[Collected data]
####################
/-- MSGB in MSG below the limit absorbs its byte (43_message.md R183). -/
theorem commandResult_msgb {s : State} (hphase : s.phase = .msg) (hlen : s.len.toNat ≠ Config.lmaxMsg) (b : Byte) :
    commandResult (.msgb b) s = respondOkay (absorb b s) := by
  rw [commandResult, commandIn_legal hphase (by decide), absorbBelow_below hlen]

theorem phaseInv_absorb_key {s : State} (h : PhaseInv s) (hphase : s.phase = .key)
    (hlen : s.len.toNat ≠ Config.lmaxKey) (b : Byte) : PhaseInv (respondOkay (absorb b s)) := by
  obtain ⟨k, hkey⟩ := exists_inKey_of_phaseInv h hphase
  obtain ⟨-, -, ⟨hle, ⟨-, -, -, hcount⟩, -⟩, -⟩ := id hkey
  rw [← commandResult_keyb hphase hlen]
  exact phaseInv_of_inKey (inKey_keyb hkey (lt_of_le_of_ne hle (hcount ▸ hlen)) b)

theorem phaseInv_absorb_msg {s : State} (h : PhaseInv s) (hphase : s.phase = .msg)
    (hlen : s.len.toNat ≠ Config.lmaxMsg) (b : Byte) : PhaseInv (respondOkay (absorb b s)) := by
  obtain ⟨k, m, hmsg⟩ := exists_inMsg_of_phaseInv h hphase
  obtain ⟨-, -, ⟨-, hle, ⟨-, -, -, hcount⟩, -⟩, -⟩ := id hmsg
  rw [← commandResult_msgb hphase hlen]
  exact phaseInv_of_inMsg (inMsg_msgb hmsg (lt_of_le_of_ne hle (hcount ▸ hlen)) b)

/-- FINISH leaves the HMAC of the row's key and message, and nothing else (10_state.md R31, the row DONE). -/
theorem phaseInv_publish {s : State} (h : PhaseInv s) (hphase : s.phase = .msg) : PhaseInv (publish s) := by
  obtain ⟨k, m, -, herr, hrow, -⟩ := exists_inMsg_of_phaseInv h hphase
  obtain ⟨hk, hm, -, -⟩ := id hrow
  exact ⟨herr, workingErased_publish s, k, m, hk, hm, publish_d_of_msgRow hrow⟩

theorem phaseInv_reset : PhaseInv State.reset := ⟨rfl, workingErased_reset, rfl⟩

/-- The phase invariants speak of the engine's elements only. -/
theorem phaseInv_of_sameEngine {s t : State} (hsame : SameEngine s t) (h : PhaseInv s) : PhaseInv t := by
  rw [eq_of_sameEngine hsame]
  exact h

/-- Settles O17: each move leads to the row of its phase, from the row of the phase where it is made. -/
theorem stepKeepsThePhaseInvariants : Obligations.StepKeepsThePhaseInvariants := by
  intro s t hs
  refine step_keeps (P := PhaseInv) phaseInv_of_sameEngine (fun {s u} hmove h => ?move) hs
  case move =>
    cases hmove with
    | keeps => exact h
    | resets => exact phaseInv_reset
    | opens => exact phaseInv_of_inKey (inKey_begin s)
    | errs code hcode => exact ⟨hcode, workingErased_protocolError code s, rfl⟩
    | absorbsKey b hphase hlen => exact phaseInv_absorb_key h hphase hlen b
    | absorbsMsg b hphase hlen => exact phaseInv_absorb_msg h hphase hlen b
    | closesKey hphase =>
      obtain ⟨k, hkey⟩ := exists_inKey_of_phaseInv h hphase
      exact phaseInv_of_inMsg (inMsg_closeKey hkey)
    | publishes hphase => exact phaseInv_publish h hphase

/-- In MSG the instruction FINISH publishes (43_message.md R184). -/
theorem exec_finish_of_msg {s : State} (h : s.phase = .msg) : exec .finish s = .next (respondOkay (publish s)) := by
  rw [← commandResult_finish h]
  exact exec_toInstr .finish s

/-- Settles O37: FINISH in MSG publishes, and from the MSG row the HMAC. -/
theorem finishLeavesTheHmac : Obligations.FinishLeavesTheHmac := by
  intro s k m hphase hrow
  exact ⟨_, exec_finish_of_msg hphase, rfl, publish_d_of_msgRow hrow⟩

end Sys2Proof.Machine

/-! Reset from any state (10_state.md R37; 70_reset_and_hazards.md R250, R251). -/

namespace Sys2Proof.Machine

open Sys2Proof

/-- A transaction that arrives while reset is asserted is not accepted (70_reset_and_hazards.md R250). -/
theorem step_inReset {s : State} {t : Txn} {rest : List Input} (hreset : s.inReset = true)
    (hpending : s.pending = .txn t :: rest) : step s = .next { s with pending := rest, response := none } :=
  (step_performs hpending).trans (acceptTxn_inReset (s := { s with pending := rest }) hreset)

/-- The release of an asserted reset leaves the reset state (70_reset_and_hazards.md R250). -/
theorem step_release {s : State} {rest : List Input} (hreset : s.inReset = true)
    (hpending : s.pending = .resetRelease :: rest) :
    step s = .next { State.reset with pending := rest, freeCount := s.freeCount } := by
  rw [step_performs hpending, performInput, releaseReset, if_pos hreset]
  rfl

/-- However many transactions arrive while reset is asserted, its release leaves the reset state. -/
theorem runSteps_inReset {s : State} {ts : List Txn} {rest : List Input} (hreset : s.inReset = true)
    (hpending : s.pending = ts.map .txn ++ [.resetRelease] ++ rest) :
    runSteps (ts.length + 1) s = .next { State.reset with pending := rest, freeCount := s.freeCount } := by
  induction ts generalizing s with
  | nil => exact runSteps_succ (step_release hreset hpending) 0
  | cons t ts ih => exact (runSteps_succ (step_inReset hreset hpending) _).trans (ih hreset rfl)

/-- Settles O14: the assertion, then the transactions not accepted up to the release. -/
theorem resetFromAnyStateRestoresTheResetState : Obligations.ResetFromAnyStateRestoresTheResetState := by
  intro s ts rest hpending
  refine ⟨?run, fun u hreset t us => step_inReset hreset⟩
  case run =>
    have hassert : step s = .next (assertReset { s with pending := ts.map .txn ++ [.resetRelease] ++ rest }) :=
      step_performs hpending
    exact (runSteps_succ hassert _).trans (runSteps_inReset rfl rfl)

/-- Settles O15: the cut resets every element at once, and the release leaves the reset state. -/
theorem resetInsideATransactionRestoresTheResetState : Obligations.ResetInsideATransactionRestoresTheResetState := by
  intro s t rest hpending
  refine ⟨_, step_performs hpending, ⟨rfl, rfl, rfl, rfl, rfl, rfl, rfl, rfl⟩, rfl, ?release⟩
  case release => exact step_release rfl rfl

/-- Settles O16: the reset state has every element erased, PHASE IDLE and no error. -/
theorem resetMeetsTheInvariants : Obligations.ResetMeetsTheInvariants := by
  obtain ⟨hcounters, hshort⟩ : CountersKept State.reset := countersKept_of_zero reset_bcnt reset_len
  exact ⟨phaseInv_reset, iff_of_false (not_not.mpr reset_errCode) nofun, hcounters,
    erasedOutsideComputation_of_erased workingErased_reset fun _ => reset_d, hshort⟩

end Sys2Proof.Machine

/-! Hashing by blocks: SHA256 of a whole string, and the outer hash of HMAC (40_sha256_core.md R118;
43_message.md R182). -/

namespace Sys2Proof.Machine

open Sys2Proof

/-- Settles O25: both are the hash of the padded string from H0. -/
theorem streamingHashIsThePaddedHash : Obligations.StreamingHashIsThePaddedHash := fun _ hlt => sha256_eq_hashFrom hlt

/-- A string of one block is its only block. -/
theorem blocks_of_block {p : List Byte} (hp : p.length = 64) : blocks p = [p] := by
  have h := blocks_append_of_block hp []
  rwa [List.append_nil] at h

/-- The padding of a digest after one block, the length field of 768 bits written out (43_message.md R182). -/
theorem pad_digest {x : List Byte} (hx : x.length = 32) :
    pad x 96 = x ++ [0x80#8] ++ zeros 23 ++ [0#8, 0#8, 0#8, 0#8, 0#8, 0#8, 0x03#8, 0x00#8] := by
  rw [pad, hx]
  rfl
####################
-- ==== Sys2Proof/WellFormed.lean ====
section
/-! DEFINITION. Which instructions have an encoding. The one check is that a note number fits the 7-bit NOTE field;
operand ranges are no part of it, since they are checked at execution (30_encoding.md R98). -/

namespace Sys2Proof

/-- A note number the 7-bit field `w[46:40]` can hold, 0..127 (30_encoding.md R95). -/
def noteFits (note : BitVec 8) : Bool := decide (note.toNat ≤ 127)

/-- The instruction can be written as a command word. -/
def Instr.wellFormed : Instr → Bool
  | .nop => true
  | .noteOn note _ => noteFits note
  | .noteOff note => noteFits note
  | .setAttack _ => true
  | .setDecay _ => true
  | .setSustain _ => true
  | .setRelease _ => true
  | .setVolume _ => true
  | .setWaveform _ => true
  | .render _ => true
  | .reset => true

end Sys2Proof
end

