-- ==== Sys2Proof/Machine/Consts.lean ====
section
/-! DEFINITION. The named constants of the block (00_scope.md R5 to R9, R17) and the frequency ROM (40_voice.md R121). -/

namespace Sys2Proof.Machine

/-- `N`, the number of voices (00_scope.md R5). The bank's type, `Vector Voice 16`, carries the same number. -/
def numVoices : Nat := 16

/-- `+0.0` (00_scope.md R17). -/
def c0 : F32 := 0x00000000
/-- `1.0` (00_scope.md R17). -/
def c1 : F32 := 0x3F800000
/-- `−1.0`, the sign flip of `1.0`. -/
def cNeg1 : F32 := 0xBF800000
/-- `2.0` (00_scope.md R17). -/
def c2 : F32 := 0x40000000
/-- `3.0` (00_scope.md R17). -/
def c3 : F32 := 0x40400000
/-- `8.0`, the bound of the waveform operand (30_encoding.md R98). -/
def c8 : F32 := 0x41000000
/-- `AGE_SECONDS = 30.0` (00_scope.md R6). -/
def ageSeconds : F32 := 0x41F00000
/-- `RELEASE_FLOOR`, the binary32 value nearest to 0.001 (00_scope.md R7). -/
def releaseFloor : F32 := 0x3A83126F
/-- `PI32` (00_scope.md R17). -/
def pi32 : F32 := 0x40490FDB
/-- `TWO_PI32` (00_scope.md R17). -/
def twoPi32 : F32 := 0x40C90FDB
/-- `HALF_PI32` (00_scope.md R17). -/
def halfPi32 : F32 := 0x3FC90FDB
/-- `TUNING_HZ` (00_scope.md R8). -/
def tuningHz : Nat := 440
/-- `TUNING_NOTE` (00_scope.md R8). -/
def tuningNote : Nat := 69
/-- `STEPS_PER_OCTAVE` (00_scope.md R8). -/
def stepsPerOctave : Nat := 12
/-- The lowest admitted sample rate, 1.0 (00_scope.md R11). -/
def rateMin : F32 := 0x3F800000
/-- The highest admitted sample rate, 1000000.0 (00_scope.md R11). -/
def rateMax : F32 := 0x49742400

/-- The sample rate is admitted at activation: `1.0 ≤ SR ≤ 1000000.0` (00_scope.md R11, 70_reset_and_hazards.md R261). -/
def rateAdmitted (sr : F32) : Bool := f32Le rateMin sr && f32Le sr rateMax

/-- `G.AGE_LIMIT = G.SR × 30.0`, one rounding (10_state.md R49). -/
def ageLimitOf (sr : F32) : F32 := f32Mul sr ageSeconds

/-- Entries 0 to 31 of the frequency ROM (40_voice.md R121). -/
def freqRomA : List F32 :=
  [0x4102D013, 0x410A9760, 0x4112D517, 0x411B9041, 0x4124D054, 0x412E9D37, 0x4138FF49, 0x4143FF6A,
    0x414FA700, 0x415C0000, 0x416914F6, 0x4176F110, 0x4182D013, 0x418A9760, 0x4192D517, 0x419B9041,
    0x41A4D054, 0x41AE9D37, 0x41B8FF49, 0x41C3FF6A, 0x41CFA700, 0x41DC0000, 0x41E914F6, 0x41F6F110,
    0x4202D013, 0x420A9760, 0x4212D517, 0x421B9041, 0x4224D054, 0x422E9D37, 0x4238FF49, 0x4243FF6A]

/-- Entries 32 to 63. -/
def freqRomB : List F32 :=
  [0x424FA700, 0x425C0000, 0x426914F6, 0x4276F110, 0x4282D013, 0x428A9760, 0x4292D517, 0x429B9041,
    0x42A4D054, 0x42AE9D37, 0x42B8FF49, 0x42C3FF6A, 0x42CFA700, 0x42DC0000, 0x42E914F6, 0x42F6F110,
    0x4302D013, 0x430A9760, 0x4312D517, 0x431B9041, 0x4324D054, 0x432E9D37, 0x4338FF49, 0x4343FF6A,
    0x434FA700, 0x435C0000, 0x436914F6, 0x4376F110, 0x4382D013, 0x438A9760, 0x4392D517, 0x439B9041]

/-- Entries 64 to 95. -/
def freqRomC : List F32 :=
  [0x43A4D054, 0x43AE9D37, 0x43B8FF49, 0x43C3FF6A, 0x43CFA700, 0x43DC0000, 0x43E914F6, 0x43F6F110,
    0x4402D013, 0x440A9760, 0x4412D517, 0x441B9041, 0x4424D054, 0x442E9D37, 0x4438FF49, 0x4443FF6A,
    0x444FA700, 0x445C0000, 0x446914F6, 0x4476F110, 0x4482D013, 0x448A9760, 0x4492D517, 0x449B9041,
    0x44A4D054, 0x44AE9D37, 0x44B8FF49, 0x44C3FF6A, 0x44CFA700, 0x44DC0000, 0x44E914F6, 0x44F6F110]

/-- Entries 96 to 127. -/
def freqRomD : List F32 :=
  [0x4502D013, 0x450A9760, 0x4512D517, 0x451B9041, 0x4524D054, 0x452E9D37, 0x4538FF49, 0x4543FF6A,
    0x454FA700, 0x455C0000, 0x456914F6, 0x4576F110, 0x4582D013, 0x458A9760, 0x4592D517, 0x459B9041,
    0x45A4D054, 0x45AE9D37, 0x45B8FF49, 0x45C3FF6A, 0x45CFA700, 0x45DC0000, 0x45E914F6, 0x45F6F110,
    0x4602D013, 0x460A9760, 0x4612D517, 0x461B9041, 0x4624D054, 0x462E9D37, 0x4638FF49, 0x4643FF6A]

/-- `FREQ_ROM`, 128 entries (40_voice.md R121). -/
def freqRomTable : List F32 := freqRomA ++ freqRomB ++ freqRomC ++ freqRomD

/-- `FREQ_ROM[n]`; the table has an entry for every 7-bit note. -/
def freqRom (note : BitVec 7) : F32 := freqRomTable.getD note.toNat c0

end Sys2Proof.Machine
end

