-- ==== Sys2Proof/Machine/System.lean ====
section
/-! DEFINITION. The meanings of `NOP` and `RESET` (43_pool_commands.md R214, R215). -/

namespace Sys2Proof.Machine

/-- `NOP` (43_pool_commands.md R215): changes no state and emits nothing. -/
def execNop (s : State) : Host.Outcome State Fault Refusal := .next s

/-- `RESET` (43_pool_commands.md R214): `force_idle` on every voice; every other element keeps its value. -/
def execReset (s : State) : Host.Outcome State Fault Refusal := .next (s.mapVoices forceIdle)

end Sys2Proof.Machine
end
####################
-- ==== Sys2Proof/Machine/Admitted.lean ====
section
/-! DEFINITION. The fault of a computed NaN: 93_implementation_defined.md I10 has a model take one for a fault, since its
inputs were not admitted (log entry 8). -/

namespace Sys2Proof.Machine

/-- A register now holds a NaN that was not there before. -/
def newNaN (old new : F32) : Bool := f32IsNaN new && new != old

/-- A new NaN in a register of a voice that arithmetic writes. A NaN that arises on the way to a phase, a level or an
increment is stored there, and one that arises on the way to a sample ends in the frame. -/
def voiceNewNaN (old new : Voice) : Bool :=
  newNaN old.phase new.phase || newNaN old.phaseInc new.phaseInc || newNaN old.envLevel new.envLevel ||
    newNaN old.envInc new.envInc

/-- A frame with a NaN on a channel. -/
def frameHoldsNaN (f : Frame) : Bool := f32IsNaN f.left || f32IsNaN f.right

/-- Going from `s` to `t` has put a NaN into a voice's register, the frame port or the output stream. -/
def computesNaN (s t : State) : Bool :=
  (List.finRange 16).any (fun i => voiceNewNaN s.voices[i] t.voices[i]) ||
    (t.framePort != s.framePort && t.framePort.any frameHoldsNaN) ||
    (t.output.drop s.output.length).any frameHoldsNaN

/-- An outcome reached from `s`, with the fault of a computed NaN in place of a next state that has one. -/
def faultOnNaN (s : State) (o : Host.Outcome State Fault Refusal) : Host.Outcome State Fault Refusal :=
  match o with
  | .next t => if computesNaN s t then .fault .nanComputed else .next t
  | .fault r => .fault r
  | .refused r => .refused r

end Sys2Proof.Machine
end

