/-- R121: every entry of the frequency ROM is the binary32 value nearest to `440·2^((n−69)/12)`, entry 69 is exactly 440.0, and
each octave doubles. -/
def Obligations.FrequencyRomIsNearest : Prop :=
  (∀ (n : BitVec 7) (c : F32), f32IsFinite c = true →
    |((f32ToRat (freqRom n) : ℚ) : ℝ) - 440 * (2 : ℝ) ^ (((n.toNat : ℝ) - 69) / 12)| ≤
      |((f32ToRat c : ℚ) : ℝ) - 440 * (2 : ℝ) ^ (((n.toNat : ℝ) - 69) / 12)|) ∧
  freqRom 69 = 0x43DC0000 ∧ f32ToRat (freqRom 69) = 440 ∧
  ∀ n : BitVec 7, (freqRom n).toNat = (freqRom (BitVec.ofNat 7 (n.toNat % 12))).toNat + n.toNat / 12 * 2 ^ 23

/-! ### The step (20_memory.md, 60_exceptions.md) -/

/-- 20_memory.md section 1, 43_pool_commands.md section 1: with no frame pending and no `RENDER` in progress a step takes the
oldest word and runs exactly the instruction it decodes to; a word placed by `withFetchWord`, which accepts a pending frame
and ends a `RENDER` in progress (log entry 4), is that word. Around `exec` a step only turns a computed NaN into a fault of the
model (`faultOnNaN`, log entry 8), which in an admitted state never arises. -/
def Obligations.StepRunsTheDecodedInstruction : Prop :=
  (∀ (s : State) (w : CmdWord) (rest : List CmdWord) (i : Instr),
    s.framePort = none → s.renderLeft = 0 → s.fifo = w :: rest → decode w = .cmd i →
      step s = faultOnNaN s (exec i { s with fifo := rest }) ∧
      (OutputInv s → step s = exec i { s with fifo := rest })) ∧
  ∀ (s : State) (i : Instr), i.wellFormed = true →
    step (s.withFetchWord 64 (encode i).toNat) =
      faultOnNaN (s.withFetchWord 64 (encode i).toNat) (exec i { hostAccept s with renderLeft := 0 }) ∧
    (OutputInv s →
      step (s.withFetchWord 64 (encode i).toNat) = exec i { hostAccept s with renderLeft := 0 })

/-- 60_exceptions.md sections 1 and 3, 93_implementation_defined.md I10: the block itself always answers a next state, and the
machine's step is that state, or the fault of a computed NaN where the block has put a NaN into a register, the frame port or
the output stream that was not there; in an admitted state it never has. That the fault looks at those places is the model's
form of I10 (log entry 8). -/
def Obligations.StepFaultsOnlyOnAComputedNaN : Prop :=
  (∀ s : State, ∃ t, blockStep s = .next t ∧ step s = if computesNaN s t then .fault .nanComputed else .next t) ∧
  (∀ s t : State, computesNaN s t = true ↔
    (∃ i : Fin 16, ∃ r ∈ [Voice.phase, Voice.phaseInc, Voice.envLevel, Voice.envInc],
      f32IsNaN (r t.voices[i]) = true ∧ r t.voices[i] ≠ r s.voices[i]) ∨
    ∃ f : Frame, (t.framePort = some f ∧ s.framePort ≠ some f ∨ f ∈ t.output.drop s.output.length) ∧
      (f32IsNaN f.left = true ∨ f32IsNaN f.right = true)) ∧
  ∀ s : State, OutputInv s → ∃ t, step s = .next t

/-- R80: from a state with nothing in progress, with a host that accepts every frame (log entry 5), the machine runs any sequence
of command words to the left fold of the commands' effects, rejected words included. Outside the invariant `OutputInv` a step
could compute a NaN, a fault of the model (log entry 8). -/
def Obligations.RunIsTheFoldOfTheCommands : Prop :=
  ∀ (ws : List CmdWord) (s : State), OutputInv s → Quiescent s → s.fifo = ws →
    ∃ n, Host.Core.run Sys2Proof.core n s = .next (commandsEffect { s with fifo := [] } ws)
####################
Prompt:
Wherever the word "faultOnNaN" occurs in the data, copy that whole line.

Task result:
def faultOnNaN (s : State) (o : Host.Outcome State Fault Refusal) : Host.Outcome State Fault Refusal :=
model (`faultOnNaN`, log entry 8), which in an admitted state never arises. -/
      step s = faultOnNaN s (exec i { s with fifo := rest }) ∧
      faultOnNaN (s.withFetchWord 64 (encode i).toNat) (exec i { hostAccept s with renderLeft := 0 }) ∧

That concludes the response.